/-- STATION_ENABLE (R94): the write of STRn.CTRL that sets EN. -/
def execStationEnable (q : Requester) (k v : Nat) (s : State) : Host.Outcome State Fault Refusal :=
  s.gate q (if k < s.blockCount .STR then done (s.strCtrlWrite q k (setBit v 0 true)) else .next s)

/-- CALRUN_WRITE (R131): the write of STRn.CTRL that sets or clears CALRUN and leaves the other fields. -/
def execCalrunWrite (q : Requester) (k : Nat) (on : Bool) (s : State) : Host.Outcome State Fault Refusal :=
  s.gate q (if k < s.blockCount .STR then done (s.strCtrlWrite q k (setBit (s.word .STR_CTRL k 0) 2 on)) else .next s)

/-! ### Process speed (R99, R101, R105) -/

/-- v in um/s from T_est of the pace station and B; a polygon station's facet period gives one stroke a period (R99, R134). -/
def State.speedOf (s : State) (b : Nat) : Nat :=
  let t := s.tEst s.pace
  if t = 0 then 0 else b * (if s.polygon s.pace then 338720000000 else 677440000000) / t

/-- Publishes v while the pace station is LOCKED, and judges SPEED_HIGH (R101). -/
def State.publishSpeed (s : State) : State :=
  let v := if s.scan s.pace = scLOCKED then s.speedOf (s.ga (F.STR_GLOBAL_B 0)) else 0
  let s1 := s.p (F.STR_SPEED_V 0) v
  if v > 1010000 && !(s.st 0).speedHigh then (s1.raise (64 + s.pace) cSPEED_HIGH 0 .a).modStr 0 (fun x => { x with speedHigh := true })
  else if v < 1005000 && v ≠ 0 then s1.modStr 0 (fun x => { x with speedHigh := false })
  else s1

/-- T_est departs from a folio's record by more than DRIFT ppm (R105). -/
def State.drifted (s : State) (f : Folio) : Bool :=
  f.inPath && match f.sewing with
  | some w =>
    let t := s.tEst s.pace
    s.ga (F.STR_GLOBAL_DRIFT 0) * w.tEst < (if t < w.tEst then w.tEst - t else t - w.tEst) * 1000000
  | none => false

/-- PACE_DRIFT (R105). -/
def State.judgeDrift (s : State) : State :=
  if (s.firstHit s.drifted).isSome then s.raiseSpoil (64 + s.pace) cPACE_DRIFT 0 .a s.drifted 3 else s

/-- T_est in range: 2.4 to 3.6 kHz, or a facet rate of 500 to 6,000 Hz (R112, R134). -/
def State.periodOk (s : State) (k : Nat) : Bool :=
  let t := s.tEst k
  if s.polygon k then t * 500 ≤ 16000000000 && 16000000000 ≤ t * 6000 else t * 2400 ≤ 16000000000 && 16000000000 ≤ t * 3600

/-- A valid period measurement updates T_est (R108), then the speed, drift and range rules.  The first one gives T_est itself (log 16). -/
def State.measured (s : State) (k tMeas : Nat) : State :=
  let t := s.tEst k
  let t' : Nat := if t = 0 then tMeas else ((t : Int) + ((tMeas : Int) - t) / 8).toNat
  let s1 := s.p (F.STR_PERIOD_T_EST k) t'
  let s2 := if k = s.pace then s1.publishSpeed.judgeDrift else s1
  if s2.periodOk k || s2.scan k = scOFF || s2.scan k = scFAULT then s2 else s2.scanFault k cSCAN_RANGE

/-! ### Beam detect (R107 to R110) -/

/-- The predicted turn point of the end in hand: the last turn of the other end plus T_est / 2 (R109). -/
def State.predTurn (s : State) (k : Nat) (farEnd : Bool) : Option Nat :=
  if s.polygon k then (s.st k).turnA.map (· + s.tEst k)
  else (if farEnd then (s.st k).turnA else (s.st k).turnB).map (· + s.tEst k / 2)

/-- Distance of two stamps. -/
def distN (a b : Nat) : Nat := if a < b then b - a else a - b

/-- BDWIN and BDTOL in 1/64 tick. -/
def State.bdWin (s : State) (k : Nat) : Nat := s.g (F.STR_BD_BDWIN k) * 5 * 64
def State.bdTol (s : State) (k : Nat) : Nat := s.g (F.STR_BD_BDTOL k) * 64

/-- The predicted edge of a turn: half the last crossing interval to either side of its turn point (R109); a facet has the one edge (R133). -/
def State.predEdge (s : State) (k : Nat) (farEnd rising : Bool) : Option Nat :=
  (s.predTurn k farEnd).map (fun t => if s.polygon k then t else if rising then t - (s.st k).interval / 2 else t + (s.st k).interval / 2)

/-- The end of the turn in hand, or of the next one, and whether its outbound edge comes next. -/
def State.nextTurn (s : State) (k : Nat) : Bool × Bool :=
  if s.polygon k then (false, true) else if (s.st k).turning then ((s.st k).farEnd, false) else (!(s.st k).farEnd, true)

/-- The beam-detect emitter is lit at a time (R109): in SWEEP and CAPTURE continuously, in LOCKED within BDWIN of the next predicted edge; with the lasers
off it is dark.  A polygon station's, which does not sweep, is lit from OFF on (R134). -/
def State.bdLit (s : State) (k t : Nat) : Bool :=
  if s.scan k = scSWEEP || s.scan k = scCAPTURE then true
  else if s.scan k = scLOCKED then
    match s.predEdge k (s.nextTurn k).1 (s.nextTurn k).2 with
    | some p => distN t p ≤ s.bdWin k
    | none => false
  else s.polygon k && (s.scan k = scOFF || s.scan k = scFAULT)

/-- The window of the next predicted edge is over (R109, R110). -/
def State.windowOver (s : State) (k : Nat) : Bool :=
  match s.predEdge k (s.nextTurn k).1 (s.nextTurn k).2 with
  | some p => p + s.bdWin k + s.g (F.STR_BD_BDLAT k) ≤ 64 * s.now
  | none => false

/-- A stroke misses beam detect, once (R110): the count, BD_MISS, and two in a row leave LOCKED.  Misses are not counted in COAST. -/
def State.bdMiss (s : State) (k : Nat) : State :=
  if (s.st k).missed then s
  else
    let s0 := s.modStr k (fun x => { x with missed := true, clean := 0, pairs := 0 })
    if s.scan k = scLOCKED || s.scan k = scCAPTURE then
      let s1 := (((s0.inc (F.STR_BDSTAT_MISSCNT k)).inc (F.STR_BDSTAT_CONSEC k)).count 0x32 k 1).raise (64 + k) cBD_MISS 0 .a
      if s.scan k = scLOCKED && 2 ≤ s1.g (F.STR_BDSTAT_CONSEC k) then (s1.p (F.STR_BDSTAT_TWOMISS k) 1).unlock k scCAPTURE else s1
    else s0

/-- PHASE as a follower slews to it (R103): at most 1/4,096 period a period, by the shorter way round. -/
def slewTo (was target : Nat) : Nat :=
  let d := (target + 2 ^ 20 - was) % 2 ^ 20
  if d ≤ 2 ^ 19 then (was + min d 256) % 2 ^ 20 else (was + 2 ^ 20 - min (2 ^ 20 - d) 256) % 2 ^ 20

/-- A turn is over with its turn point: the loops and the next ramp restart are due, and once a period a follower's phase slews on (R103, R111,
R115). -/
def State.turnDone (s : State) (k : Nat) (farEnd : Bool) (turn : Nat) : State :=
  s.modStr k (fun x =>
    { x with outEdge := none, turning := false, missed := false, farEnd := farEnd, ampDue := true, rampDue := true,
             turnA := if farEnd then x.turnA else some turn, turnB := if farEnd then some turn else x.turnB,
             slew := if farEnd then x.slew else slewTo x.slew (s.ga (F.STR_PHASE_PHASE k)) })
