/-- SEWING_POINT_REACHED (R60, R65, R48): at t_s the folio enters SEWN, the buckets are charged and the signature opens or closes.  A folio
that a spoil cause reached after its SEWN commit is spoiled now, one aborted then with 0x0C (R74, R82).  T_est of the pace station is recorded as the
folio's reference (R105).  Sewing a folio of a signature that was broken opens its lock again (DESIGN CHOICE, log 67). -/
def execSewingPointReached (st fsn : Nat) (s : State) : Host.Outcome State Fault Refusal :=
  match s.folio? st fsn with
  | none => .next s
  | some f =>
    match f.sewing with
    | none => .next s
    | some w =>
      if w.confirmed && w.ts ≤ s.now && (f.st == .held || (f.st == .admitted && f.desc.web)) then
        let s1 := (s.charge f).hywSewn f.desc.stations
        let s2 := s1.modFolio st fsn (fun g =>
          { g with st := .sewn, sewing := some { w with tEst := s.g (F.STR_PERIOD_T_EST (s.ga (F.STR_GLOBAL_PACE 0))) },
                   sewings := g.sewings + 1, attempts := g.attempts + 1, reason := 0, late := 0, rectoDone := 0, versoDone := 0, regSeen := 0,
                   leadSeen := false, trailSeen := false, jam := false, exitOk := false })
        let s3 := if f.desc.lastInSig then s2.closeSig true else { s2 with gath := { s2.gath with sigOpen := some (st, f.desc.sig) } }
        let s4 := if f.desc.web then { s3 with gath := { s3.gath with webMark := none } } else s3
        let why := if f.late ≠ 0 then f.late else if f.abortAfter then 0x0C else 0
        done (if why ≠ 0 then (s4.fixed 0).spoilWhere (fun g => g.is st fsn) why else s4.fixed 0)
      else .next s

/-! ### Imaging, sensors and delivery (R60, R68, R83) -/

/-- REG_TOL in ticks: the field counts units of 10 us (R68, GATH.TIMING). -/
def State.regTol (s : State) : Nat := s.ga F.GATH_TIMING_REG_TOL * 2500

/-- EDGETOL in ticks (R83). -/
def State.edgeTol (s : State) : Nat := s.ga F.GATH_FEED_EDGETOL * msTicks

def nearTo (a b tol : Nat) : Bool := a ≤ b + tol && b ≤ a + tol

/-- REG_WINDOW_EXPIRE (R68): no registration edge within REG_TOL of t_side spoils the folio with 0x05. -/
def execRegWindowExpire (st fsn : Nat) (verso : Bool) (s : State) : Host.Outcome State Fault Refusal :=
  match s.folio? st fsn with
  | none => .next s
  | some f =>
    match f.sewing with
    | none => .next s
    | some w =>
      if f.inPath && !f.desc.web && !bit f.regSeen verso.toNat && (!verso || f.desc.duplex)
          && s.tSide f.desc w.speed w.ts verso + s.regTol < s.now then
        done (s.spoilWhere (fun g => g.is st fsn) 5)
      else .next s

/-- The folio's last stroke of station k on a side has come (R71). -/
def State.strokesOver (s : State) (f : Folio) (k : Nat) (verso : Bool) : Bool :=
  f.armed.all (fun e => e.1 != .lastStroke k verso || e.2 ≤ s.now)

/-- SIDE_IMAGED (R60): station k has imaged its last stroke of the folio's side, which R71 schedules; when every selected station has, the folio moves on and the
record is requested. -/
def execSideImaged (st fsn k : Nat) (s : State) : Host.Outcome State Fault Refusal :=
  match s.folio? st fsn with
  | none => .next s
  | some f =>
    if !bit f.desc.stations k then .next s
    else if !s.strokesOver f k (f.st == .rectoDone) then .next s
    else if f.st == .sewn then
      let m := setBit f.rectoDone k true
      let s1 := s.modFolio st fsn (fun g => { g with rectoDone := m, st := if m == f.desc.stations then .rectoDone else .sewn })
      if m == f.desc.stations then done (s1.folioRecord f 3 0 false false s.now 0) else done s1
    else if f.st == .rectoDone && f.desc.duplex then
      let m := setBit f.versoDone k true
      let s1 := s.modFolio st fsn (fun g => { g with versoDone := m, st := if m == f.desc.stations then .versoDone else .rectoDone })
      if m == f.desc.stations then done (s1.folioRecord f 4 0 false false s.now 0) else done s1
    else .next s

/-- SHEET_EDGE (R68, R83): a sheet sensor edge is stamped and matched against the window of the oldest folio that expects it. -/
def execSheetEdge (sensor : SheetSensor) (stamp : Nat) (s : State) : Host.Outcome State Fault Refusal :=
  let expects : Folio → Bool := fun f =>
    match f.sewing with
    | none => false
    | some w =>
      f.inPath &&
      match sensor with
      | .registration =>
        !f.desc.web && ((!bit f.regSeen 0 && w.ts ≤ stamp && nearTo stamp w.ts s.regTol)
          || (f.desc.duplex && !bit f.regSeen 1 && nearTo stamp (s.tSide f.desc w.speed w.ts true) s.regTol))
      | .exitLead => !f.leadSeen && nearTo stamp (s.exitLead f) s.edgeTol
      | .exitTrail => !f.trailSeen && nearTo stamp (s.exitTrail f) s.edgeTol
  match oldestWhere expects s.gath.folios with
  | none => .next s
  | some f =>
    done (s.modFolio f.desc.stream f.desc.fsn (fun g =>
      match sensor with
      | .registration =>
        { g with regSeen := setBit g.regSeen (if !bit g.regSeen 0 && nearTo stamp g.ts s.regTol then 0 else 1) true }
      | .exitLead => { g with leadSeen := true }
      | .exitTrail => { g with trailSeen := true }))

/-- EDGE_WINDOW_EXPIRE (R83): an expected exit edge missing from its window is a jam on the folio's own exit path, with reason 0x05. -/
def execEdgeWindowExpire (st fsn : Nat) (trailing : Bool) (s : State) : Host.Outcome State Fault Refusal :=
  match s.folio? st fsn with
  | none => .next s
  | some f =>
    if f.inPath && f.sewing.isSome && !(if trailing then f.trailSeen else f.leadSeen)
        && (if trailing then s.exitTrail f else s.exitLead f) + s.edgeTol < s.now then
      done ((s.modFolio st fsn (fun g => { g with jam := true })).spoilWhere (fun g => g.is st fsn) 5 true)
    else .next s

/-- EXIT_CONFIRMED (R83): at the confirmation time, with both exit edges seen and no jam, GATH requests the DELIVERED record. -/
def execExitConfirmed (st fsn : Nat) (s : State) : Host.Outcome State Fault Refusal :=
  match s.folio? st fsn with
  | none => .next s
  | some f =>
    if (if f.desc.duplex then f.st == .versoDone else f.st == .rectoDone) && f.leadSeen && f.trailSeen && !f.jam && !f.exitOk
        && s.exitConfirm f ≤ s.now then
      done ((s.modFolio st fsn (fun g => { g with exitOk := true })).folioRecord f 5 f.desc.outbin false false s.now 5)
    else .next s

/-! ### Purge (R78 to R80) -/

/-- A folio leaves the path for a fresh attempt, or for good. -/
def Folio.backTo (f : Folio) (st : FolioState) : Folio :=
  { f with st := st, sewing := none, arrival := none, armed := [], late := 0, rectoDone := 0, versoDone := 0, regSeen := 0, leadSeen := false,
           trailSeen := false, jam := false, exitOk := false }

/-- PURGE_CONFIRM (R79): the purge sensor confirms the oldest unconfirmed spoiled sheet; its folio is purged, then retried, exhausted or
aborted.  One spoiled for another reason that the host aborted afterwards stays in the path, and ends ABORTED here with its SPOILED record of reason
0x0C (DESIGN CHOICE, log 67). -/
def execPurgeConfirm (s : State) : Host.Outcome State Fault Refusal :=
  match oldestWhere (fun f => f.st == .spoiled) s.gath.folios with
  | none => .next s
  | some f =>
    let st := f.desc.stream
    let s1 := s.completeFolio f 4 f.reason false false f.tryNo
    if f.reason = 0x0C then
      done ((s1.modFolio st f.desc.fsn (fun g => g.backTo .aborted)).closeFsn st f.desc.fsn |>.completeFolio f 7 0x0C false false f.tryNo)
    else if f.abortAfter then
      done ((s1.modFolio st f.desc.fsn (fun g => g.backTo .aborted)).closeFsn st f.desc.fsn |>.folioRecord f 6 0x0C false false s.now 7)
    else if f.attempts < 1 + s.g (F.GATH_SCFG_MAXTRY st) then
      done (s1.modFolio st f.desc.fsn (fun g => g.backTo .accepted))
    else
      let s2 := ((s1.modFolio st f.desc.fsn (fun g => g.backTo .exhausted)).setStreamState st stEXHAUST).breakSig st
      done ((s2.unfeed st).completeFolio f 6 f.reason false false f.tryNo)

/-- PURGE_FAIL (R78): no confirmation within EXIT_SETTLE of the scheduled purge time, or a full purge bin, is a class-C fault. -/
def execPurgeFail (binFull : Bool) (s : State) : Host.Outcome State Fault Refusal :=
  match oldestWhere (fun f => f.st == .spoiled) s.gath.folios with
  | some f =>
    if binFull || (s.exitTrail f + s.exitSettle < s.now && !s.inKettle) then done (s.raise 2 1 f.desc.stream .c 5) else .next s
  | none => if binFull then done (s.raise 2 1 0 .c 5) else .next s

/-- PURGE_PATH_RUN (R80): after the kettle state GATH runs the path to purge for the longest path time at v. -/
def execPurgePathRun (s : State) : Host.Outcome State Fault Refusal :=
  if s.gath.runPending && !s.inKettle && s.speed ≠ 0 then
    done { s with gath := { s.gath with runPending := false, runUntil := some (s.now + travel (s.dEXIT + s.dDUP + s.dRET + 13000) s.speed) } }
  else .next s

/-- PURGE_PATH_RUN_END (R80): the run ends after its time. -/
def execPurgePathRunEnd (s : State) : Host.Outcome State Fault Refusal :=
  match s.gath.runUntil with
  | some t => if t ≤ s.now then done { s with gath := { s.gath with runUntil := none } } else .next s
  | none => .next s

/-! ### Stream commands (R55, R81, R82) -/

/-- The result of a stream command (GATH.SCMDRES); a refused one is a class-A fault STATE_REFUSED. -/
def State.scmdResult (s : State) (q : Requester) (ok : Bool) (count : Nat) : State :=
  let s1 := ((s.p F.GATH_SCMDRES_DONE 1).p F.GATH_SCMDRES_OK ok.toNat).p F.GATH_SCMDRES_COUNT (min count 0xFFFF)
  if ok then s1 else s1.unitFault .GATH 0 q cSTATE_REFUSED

-=-=-=-=-

» **Work request**
Return the lines of the records that include the string "scFAULT".

» **Exercise output**
  if s2.periodOk k || s2.scan k = scOFF || s2.scan k = scFAULT then s2 else s2.scanFault k cSCAN_RANGE
  else s.polygon k && (s.scan k = scOFF || s.scan k = scFAULT)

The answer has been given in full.